Copy each line below in which the string "issuer" occurs.

Stored items
******************************
/-- The checks of R221 that raise trap 0x01; rmode is the installer's. -/
def MapEntry.fieldsOk (m : MapEntry) (rmode : Nat) : Bool :=
  let d := m.toNat
  let n := m.ndim
  bitsAt d 44 4 == 0 && bitsAt d 246 10 == 0 && bitsAt d 304 16 == 0 && bitsAt d 372 12 == 0 &&
  decide (m.fmtCode < 16) && m.fmtCode != 13 && m.fmtCode != 15 &&
  (List.range 4).all (fun i => if i ≤ n then decide (m.lo i ≤ m.hi i) else m.lo i == 0 && m.hi i == 0) &&
  (m.layout != 0 || m.stride n == m.es) && (m.layout != 1 || m.stride 0 == m.es) &&
  (decide (m.layout < 2) || (n == 1 && m.stride 2 == 0 && m.stride 3 == 0)) &&
  (m.layout != 2 || (m.blk 0 != 0 && m.blk 1 != 0)) &&
  (m.layout != 3 || (m.base % 1024 == 0 && m.stride 0 % 1024 == 0 && m.stride 1 == 0 &&
    decide ((1024 * ceilDiv ((m.hi 1 + 1 - m.lo 1) * m.es) 1024 : Nat) ≤ m.stride 0))) &&
  (m.layout == 2 || (m.blk 0 == 0 && m.blk 1 == 0)) &&
  (m.op != 2 || m.swv) && !((m.op == 1 || m.op == 2) && rmode == 4)

/-- The space of an endpoint (R220): first byte and the byte after the last. -/
def epSpace (ep : Nat) : Int × Int :=
  match epKind ep with
  | 0 => (0, 0x600000)
  | 1 => (0, 0x200000)
  | _ => (0x100000000, 2 ^ 52)

/-- The first failing byte of a map at a tier controller, with its trap code: the first and the last of each element are looked at, which
lie in every page that it touches (R221). -/
def mapPageFault (s : State) (ep vd : Nat) (m : MapEntry) : Option (Nat × Nat) :=
  if epKind ep < 2 then none
  else
    let box := m.box
    ((List.range (slabCount box)).flatMap (fun j =>
      let c := (List.range 4).map (fun d => m.lo d + (boxCoord box j).getD d 0)
      let p := (m.position c).toNat
      [p, p + m.es - 1])).filterMap (fun p =>
      match translate s vd p false with
      | .ok pa =>
        if physMod pa = s.module ∧ physDie pa = epDie ep ∧ physTier pa = epKind ep - 2 then none else some (p, 0x10)
      | .bad k => some (p, k)
      | .wait => some (p, 0x10)) |>.head?

/-- Whether the boxes of two maps meet. -/
def boxesMeet (a b : MapEntry) : Bool :=
  (List.range 4).all (fun d => decide (a.lo d ≤ b.hi d) && decide (b.lo d ≤ a.hi d))

/-- Whether a device holds the core of a sync reference on an endpoint's die (R318). (DEDUCED, assumption 62) -/
def holdsCore (v : Vd) (m die w : Nat) : Bool := v.parts.contains (64 * m + partOf (64 * die + 2 * (w / 65536)))

/-- Whether the sync word of a map, if it has one, lies in a core that the device holds (R221, R318). -/
def syncHeld (s : State) (ep vd : Nat) (m : MapEntry) : Bool := !m.swv || holdsCore (s.vdAt vd) s.module (epDie ep) m.sync

/-- Check a map entry for an endpoint in the order of R221; the slot it replaces is left out of the overlap check. -/
def mapCheck (s : State) (ep vd rmode : Nat) (m : MapEntry) (except : Option Nat) : Except (Nat × Nat) Unit :=
  if !m.fieldsOk rmode then .error (0x01, 0)
  else if !(decide ((epSpace ep).1 ≤ m.extent.1) && decide (m.extent.2 ≤ (epSpace ep).2)) || !syncHeld s ep vd m then .error (0x11, 0)
  else match mapPageFault s ep vd m with
    | some (a, c) => .error (c, a)
    | none =>
      if (s.epAt ep).maps.any (fun e => e.2.vd == vd && some e.1 != except && MapEntry.tname e.2.entry == m.tname &&
          MapEntry.pri e.2.entry == m.pri && boxesMeet e.2.entry m) then .error (0x51, 0)
      else .ok ()

/-- An endpoint of the issuer's own die by EPK and EPN (R236, R320). -/
def ownEndpoint (epk epn : Nat) : Act Nat := do
  let s ← Act.view id
  let loc := s.cur.loc
  Act.check (decide (epk < 4) && (epk == 1 || epn == 0)) 0x01 0
  Act.check (epk != 1 || holdsBank (s.vdAt s.myVd) s.module (dieOf loc) epn) 0x11 0
  return endpointNo loc epk epn

/-- The endpoint and slot of a handle (R236). -/
def handleSlot (h : Nat) : Act (Nat × Nat) := do
  Act.check (h / 2 ^ 16 == 1) 0x01 0
  let ep ← ownEndpoint (bitsAt h 8 3) (bitsAt h 11 5)
  Act.check (decide (h % 256 < epSlots ep)) 0x01 0
  return (ep, h % 256)

/-- Read a map entry at a local-store address. -/
def readMap (a : Nat) : Act MapEntry := do return MapEntry.withGen (BitVec.ofNat 512 (← localBlock a)) 0

/-- Check a map for the issuer. -/
def checkMap (ep : Nat) (m : MapEntry) (except : Option Nat) : Act Unit := do
  let s ← Act.view id
  match mapCheck s ep s.myVd (rmodeAt s.me s.here) m except with
  | .error (c, i) => Act.trap c i
  | .ok _ => pure ()

/-- Put a map into a slot at one point in lo, then look at the Attic again (R225). -/
def commitMap (ep slot : Nat) (m : MapSlot) (s : State) : State :=
  let e := s.epAt ep
  reexamineAll (s.setEp ep { e with maps := e.maps.put slot m }) ep

/-- Whether a transfer is pinned to a map slot of an endpoint (R243). -/
def slotPinned (s : State) (ep slot : Nat) : Bool := (s.epAt ep).arrive.any (fun a => a.pins.any (fun p => p.1 == slot))

/-- Whether a transfer is pinned to an old entry of a slot (R242). -/
def oldPinned (s : State) (ep slot : Nat) : Bool :=
  match (s.epAt ep).maps.find slot with
  | some m => (s.epAt ep).arrive.any (fun a => a.pins.any (fun p => p.1 == slot && p.2.entry != m.entry))
  | none => false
******************************
» **Task response**
/-- An endpoint of the issuer's own die by EPK and EPN (R236, R320). -/
/-- Check a map for the issuer. -/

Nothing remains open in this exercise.